> **Exercise prompt**
Look below for the line containing "have m := State.setDmac_wf" and the line containing "(e : s.dmaRun"; repeat exactly those two lines and all lines between them, and nothing else.

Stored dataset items
···

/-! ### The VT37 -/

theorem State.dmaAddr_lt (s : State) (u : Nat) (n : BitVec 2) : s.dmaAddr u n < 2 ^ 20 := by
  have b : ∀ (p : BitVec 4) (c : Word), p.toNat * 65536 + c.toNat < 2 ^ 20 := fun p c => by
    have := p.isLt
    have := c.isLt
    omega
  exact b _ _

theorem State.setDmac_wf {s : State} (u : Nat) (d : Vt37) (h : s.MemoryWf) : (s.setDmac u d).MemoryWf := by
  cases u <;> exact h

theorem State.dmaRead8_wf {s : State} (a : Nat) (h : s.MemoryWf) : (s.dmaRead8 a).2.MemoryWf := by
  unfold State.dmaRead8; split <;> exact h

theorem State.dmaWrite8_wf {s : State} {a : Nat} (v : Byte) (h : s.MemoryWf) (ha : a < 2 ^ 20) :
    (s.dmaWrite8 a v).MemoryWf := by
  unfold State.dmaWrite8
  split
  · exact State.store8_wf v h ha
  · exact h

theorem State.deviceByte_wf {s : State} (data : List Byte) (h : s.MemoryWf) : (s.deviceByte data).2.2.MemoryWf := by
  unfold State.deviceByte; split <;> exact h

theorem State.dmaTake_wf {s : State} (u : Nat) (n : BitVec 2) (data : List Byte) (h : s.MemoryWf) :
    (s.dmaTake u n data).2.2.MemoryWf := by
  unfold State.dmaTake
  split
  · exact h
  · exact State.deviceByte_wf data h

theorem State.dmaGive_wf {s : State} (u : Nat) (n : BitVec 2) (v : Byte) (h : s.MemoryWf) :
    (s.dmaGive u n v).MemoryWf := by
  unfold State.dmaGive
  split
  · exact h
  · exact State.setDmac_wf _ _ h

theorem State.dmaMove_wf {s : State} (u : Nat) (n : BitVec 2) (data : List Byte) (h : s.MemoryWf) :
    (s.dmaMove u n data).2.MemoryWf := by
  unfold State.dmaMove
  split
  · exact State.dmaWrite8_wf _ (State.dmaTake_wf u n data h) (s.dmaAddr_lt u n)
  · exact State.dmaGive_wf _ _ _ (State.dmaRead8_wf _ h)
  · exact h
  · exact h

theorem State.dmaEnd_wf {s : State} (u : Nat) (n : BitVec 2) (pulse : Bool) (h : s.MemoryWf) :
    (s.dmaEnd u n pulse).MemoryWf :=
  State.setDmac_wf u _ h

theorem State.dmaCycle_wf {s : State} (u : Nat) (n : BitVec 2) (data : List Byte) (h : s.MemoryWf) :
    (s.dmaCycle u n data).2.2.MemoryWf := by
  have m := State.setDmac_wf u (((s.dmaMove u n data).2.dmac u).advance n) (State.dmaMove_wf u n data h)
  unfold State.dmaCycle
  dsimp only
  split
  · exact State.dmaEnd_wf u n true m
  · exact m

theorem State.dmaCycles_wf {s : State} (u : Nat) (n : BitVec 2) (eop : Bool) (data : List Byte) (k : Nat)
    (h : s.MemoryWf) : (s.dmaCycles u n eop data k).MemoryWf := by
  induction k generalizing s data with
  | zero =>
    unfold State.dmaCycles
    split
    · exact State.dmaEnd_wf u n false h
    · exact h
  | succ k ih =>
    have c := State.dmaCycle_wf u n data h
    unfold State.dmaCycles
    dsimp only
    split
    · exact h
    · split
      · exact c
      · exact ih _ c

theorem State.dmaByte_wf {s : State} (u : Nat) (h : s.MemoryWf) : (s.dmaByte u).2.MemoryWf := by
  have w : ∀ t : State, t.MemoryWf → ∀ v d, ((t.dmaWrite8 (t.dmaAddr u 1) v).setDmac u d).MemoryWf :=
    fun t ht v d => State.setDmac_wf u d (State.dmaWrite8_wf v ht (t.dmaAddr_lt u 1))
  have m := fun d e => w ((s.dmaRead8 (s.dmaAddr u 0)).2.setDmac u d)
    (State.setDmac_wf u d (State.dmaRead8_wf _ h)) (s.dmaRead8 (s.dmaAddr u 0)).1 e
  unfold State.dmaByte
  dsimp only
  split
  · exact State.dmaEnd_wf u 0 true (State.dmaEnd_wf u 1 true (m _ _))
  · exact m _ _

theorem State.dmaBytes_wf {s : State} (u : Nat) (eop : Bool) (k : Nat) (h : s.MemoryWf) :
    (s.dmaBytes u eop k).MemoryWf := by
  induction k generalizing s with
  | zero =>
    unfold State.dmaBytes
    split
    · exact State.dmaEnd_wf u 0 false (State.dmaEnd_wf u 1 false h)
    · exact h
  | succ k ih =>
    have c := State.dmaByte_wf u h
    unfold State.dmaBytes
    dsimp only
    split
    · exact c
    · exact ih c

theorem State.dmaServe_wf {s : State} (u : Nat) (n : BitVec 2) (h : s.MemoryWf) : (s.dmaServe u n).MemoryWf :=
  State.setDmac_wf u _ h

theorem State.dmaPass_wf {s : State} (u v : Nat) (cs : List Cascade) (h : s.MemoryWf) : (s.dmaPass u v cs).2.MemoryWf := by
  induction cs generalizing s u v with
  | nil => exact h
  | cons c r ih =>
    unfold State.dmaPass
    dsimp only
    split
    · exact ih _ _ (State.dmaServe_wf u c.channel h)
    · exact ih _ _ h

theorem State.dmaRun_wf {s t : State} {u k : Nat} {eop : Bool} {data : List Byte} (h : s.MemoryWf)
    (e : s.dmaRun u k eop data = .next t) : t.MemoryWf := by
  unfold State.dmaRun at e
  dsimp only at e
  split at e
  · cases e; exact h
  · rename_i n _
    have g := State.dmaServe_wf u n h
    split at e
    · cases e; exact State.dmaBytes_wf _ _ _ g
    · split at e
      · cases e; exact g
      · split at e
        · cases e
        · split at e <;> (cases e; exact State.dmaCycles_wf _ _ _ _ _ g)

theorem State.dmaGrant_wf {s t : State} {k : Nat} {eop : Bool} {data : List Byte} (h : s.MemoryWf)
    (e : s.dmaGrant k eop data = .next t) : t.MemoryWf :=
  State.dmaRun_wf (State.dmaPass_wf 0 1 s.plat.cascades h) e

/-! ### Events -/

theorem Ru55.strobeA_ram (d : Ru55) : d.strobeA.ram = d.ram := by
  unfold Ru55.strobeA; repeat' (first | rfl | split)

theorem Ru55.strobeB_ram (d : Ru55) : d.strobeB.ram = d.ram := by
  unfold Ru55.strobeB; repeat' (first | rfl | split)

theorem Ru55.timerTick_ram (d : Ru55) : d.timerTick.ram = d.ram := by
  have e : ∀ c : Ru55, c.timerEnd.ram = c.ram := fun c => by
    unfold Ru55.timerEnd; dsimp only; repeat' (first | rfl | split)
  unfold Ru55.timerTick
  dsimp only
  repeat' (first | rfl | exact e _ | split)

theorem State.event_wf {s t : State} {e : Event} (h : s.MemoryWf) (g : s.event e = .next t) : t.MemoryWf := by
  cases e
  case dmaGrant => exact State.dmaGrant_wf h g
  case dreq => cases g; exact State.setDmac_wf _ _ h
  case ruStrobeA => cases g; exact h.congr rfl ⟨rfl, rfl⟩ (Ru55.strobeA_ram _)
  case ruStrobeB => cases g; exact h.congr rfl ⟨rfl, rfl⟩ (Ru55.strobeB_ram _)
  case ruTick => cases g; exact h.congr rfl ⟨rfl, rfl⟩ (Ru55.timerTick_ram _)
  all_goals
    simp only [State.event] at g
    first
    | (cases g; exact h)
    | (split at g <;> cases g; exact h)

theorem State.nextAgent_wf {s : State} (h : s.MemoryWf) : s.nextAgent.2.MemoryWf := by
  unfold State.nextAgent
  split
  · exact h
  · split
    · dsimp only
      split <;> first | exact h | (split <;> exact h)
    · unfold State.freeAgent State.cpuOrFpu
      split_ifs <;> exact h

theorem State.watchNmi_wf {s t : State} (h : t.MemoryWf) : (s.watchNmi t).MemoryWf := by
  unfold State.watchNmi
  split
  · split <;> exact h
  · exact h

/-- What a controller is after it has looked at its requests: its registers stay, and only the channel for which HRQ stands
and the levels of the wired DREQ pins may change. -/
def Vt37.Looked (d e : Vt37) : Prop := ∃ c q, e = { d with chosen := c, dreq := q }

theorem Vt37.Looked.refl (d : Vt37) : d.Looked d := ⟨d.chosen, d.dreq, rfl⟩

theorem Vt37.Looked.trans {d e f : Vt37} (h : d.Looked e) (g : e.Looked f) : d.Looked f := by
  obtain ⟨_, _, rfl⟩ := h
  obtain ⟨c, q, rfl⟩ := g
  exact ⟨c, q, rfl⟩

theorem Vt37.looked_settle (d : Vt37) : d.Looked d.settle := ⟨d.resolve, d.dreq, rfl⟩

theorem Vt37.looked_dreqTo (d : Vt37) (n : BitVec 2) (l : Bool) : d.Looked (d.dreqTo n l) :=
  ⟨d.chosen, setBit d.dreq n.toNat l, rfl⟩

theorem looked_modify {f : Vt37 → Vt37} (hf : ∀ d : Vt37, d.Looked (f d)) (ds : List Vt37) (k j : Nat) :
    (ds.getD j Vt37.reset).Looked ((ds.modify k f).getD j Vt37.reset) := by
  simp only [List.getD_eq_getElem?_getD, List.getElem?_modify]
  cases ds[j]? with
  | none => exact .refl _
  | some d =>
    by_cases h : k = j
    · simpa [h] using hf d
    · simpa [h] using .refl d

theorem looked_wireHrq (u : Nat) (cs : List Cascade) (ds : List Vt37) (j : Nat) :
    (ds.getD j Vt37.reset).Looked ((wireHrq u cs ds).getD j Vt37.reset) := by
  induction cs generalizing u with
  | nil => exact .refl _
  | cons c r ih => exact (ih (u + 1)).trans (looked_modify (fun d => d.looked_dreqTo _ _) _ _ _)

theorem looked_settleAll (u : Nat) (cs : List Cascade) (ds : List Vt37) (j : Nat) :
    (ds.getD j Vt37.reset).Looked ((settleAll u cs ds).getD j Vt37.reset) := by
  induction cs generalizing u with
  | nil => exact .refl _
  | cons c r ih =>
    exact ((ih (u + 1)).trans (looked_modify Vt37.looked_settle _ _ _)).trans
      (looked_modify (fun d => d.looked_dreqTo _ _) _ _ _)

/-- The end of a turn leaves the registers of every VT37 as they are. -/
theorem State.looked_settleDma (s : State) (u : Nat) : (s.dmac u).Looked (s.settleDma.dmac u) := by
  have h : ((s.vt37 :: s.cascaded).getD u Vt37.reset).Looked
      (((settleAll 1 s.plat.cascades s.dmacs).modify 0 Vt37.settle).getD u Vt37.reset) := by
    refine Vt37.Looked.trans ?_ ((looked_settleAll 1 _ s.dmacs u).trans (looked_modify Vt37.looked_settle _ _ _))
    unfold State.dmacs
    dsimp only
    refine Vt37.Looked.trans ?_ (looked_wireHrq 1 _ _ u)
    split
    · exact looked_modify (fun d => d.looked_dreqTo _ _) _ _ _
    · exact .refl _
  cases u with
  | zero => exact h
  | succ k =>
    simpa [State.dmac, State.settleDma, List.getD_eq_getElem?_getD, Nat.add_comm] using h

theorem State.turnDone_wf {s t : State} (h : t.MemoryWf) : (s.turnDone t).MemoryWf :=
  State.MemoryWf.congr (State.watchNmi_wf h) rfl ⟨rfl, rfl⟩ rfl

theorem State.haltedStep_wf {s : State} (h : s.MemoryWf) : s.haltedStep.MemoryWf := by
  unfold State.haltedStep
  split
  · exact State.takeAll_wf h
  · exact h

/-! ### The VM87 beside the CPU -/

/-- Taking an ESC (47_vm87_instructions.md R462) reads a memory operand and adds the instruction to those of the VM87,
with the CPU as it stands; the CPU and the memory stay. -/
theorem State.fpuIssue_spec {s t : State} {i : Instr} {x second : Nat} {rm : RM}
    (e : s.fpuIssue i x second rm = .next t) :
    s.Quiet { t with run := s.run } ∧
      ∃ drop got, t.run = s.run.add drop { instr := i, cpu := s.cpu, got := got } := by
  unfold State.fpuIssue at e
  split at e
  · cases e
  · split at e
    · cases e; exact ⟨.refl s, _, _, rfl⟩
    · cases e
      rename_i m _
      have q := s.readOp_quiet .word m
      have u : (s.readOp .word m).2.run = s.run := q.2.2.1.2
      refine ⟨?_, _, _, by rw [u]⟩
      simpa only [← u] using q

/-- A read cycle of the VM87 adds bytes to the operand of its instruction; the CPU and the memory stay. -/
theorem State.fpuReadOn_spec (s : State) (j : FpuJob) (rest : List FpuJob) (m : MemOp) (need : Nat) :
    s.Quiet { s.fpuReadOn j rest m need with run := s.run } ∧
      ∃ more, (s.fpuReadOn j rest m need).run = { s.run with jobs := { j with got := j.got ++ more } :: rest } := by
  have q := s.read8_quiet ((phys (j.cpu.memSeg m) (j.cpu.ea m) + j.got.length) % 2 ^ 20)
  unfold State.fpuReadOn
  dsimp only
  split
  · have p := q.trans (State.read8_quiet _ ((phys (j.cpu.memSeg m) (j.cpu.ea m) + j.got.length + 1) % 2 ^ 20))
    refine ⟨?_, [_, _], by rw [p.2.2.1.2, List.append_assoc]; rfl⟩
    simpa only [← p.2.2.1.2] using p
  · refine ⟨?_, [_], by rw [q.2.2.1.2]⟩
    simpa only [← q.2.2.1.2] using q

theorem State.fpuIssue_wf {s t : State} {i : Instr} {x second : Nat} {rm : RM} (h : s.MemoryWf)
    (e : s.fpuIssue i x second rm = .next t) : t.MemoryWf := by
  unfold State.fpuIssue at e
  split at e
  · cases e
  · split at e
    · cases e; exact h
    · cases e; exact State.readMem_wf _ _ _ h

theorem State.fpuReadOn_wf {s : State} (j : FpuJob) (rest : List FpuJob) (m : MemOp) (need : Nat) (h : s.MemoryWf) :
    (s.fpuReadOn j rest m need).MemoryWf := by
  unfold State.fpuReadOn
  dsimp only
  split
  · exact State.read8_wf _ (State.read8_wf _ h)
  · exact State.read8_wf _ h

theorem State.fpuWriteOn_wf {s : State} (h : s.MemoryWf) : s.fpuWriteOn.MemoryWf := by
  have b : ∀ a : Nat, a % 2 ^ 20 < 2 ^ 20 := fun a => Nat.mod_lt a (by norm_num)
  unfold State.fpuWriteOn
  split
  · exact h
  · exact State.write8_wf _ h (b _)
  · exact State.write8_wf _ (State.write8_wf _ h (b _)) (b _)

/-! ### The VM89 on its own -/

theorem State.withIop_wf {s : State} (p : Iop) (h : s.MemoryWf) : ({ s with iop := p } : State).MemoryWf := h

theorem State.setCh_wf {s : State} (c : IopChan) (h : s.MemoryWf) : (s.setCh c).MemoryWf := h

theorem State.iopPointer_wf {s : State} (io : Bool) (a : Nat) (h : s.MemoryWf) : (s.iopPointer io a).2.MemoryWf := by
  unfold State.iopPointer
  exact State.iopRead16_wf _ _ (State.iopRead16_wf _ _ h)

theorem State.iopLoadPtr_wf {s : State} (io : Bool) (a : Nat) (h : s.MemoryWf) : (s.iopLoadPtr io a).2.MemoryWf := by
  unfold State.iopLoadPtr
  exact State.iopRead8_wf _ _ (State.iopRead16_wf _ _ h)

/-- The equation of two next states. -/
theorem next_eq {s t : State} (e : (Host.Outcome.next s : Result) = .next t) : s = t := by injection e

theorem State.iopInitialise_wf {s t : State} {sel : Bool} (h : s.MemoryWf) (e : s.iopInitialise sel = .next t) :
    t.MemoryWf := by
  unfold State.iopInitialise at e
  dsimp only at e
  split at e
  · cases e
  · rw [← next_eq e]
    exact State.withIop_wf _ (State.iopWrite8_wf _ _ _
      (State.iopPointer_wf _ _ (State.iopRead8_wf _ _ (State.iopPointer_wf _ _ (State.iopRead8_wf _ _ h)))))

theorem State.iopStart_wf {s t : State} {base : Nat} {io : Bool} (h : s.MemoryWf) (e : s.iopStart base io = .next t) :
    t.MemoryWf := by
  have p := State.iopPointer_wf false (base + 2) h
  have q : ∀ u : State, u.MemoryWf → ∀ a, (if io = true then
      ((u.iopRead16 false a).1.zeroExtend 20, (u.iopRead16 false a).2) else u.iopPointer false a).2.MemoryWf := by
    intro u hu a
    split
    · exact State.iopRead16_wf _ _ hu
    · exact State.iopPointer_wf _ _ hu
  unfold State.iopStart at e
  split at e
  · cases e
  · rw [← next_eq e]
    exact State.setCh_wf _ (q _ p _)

···

> **Task solution**
  have m := State.setDmac_wf u (((s.dmaMove u n data).2.dmac u).advance n) (State.dmaMove_wf u n data h)
  unfold State.dmaCycle
  dsimp only
  split
  · exact State.dmaEnd_wf u n true m
  · exact m

theorem State.dmaCycles_wf {s : State} (u : Nat) (n : BitVec 2) (eop : Bool) (data : List Byte) (k : Nat)
    (h : s.MemoryWf) : (s.dmaCycles u n eop data k).MemoryWf := by
  induction k generalizing s data with
  | zero =>
    unfold State.dmaCycles
    split
    · exact State.dmaEnd_wf u n false h
    · exact h
  | succ k ih =>
    have c := State.dmaCycle_wf u n data h
    unfold State.dmaCycles
    dsimp only
    split
    · exact h
    · split
      · exact c
      · exact ih _ c

theorem State.dmaByte_wf {s : State} (u : Nat) (h : s.MemoryWf) : (s.dmaByte u).2.MemoryWf := by
  have w : ∀ t : State, t.MemoryWf → ∀ v d, ((t.dmaWrite8 (t.dmaAddr u 1) v).setDmac u d).MemoryWf :=
    fun t ht v d => State.setDmac_wf u d (State.dmaWrite8_wf v ht (t.dmaAddr_lt u 1))
  have m := fun d e => w ((s.dmaRead8 (s.dmaAddr u 0)).2.setDmac u d)
    (State.setDmac_wf u d (State.dmaRead8_wf _ h)) (s.dmaRead8 (s.dmaAddr u 0)).1 e
  unfold State.dmaByte
  dsimp only
  split
  · exact State.dmaEnd_wf u 0 true (State.dmaEnd_wf u 1 true (m _ _))
  · exact m _ _

theorem State.dmaBytes_wf {s : State} (u : Nat) (eop : Bool) (k : Nat) (h : s.MemoryWf) :
    (s.dmaBytes u eop k).MemoryWf := by
  induction k generalizing s with
  | zero =>
    unfold State.dmaBytes
    split
    · exact State.dmaEnd_wf u 0 false (State.dmaEnd_wf u 1 false h)
    · exact h
  | succ k ih =>
    have c := State.dmaByte_wf u h
    unfold State.dmaBytes
    dsimp only
    split
    · exact c
    · exact ih c

theorem State.dmaServe_wf {s : State} (u : Nat) (n : BitVec 2) (h : s.MemoryWf) : (s.dmaServe u n).MemoryWf :=
  State.setDmac_wf u _ h

theorem State.dmaPass_wf {s : State} (u v : Nat) (cs : List Cascade) (h : s.MemoryWf) : (s.dmaPass u v cs).2.MemoryWf := by
  induction cs generalizing s u v with
  | nil => exact h
  | cons c r ih =>
    unfold State.dmaPass
    dsimp only
    split
    · exact ih _ _ (State.dmaServe_wf u c.channel h)
    · exact ih _ _ h

theorem State.dmaRun_wf {s t : State} {u k : Nat} {eop : Bool} {data : List Byte} (h : s.MemoryWf)
    (e : s.dmaRun u k eop data = .next t) : t.MemoryWf := by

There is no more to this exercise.